7. All people operate from the same two motivations: to fulfil their desires and to escape their suffering.
Learning this allowed me to finally make sense of how people can hurt each other so badly. The best explanation I had before this was that some people are just bad. What a cop-out. No matter what kind of behaviour other people exhibit, they are acting in the most effective way they are capable of (at that moment) to fulfill a desire or to relieve their suffering. These are motives we can all understand; we only vary in method, and the methods each of us has at our disposal depend on our upbringing and our experiences in life, as well as our state of consciousness. Some methods are skilful and helpful to others, others are unskilful and destructive, and almost all destructive behaviour is unconscious. So there is no good and evil, only smart and dumb (or wise and foolish.) Understanding this completely shook my long-held notions of morality and justice.

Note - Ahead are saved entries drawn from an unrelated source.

-- ==== Sys2Proof/Machine/Ops.lean ====
section
/-! DEFINITION. What the instructions share beyond the pipeline: saving and restoring a continuation (R354 to R357, R361),
taking an exception (R383 to R388) and the return from one (R361), suspension (R27, R351), and control transfers out of
a bundle (R228 to R232). -/

namespace Sys2Proof.Machine

/-! ### Words in memory -/

/-- A list of 8-byte words from key on. -/
def writeWords (s : State) (key : Nat) : List Word → State
  | [] => s
  | w :: ws => writeWords (writeWord s key w) (key + 8) ws

/-- A list of items of n bytes each from key on. -/
def writeItems (s : State) (key n : Nat) : List Nat → State
  | [] => s
  | x :: xs => writeItems (writeNat s key n x) (key + n) n xs

/-- k items of n bytes from key on. -/
def readItems (s : State) (key n k : Nat) : List Nat := (List.range k).map fun i => readNat s (key + n * i) n

/-! ### Loop stack (R228) -/

def loopDepth (r : Regs) : Nat := fld r.ldep 0 3
def lcntRem (w : Word) : Nat := fld w 32 32
def lcntV (w : Word) : Bool := bit w 31
def lcntNst (w : Word) : Bool := bit w 30
def lcntEpd (w : Word) : Nat := fld w 27 3
def lcntCur (w : Word) : Nat := fld w 21 6
def lcntLen (w : Word) : Nat := fld w 12 9
/-- LCNT and LADD of entry i. -/
def loopCnt (r : Regs) (i : Nat) : Word := r.lcnt.toList.getD i 0
def loopAdd (r : Regs) (i : Nat) : Word := r.ladd.toList.getD i 0

def mkLcnt (rem : Nat) (nst : Bool) (epd cur len : Nat) : Word :=
  BitVec.ofNat 32 rem ++ (1 : BitVec 1) ++ BitVec.ofBool nst ++ BitVec.ofNat 3 epd ++ BitVec.ofNat 6 cur
    ++ BitVec.ofNat 9 len ++ (0 : BitVec 12)

/-- An entry is pushed (R229, R231). -/
def Regs.pushLoop (r : Regs) (cnt add : Word) : Regs :=
  let d := loopDepth r
  { r with lcnt := r.lcnt.setIfInBounds d cnt, ladd := r.ladd.setIfInBounds d add,
           ldep := BitVec.ofNat 64 (d + 1) }

/-- The top entry is popped: its V falls with DEPTH (R228). -/
def Regs.popLoop (r : Regs) : Regs :=
  let d := loopDepth r - 1
  { r with lcnt := r.lcnt.setIfInBounds d (setBit (loopCnt r d) 31 false), ldep := BitVec.ofNat 64 d }

/-- A bundle lies in the body of entry i (R228). -/
def inBody (r : Regs) (i : Nat) (pc : Word) : Bool :=
  let first := (loopAdd r i).toNat / 32 * 32
  decide (first ≤ pc.toNat) && decide (pc.toNat < first + 32 * lcntLen (loopCnt r i))

/-- LoopExit (R232): a taken branch from inside the body of the top entry to its outside pops it, and the test repeats. -/
def loopExit (pc target : Word) : Nat → Regs → Regs
  | 0, r => r
  | n + 1, r =>
    let d := loopDepth r
    if 0 < d && inBody r (d - 1) pc && !inBody r (d - 1) target then loopExit pc target n r.popLoop else r

/-- p8 to p15 by their logical numbers; p0 to p7 stay. -/
def setLogicalP (r : Regs) (n : Nat) (b : Bool) : Regs := r.landAll (.p (pphys r.rot (BitVec.ofNat 4 n)))
  |>.put (.p (pphys r.rot (BitVec.ofNat 4 n))) (ofBool b)

/-- VB and PB step back at a loop-back (R210). -/
def Regs.rotate (r : Regs) : Regs :=
  { r with rot := BitVec.ofNat 64 ((rotVB r.rot + 31) % 32 * 256 + (rotPB r.rot + 7) % 8) }

/-- Nest fields (R230). -/
def nestBound (w : Word) : Nat := fld w 0 24
def nestStra (w : Word) : Int := sextNat 20 (fld w 24 20)
def nestStrb (w : Word) : Int := sextNat 20 (fld w 44 20)
def nestReg (r : Regs) (i : Nat) : Word := r.n.toList.getD i 0

/-- The product of the bounds of n0 to n[d] (R231). -/
def nestTotal (r : Regs) (d : Nat) : Nat := upTo (d + 1) (fun x t => t * nestBound (nestReg r x)) 1

/-- The lowest dimension whose index is below BOUND − 1 in iteration i (R231). -/
def nestStep (r : Regs) (d i : Nat) : Nat :=
  match (List.range (d + 1)).find? fun x =>
    let span := upTo x (fun y t => t * nestBound (nestReg r y)) 1
    decide (i / span % nestBound (nestReg r x) + 1 < nestBound (nestReg r x)) with
  | some x => x
  | none => d

/-- A scalar advanced by a stride, as a C-slot write. -/
def Regs.advance (r : Regs) (n : Nat) (k : Int) : Regs :=
  let ref := RegRef.s (BitVec.ofNat 6 n)
  let r1 := r.landAll ref
  r1.put ref (((r1.base ref).setWidth 64 + BitVec.ofInt 64 k).setWidth 4096)

/-- The loop-back point at the last bundle of the top entry's body: the next bundle and the registers (R229, R231). An
outer entry that ends at the same bundle has its own loop-back point there when the inner one has been popped. -/
def loopBack (pc : Word) : Nat → Regs → Word × Regs
  | 0, r => (pc + 32, r)
  | n + 1, r =>
    let d := loopDepth r
    let i := d - 1
    let cnt := loopCnt r i
    let first := BitVec.ofNat 64 ((loopAdd r i).toNat / 32 * 32)
    if d = 0 || pc ≠ first + BitVec.ofNat 64 (32 * (lcntLen cnt - 1)) then (pc + 32, r)
    else if lcntRem cnt = 0 then loopBack pc n r.popLoop
    else
      let rem := lcntRem cnt - 1
      let r1 := { r with lcnt := r.lcnt.setIfInBounds i (setFld cnt 32 32 rem) }
      if lcntNst cnt then
        let e := lcntEpd cnt
        let x := nestStep r e (nestTotal r e - 1 - lcntRem cnt)
        let a := lcntCur cnt
        (first, if a = 0 then r1 else
          (r1.advance a (nestStra (nestReg r x))).advance (a + 1) (nestStrb (nestReg r x)))
      else (first, setLogicalP r1.rotate 8 (decide (lcntEpd cnt ≤ rem)))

8. Beliefs are nothing to be proud of.
Believing something is not an accomplishment. I grew up thinking that beliefs are something to be proud of, but they’re really nothing but opinions one refuses to reconsider. Beliefs are easy. The stronger your beliefs are, the less open you are to growth and wisdom, because “strength of belief” is only the intensity with which you resist questioning yourself. As soon as you are proud of a belief, as soon as you think it adds something to who you are, then you’ve made it a part of your ego. Listen to any “die-hard” conservative or liberal talk about their deepest beliefs and you are listening to somebody who will never hear what you say on any matter that matters to them — unless you believe the same. It is gratifying to speak forcefully, it is gratifying to be agreed with, and this high is what the die-hards are chasing. Wherever there is a belief, there is a closed door. Take on the beliefs that stand up to your most honest, humble scrutiny, and never be afraid to lose them.

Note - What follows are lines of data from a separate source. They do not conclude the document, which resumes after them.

/-- No core of the tower has a pass in flight, and none runs a deterministic partition (R373, R422). -/
def rolesFree (s : State) (t : TowerId) : Bool :=
  (List.finRange 128).all fun c => towerOf c ≠ t || ((s.core c).mat.passes.isEmpty && !detCore s c)

/-- CHANGE_OF_ROLES (R422): the former parity tier takes the failed tier's K position; no tier holds parity. -/
def execChangeOfRoles (s : State) : Out := .next
  (let t := s.now.tower
   let w := (s.tower t).tiers
   match reconPosition w with
   | some i =>
     if w.rebuilt && rolesFree s t then
       towerRecord (s.mapTiers t fun w => { w with
         map := w.map.setIfInBounds i w.parity, parity := 7, failed := none, rebuilt := false, rolesChanged := true })
         t 0x3031 (tierInfo t ((w.failed).getD 0))
     else s
   | none => s)

end Sys2Proof.Machine
end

9. Objectivity is subjective.
Life is a subjective experience and that cannot be escaped. Every experience I have comes through my own, personal, un-sharable viewpoint. There can be no peer reviews of my direct experience, no real corroboration. This has some major implications for how I live my life. The most immediate one is that I realize I must trust my own personal experience, because nobody else has this angle, and I only have this angle. Another is that I feel more wonder for the world around me, knowing that any “objective” understanding I claim to have of the world is built entirely from scratch, by me. What I do build depends on the books I’ve read, the people I’ve met, and the experiences I’ve had. It means I will never see the world quite like anyone else, which means I will never live in quite the same world as anyone else — and therefore I mustn’t let outside observers be the authority on who I am or what life is really like for me. Subjectivity is primary experience — it is real life, and objectivity is something each of us builds on top of it in our minds, privately, in order to explain it all. This truth has world-shattering implications for the roles of religion and science in the lives of those who grasp it.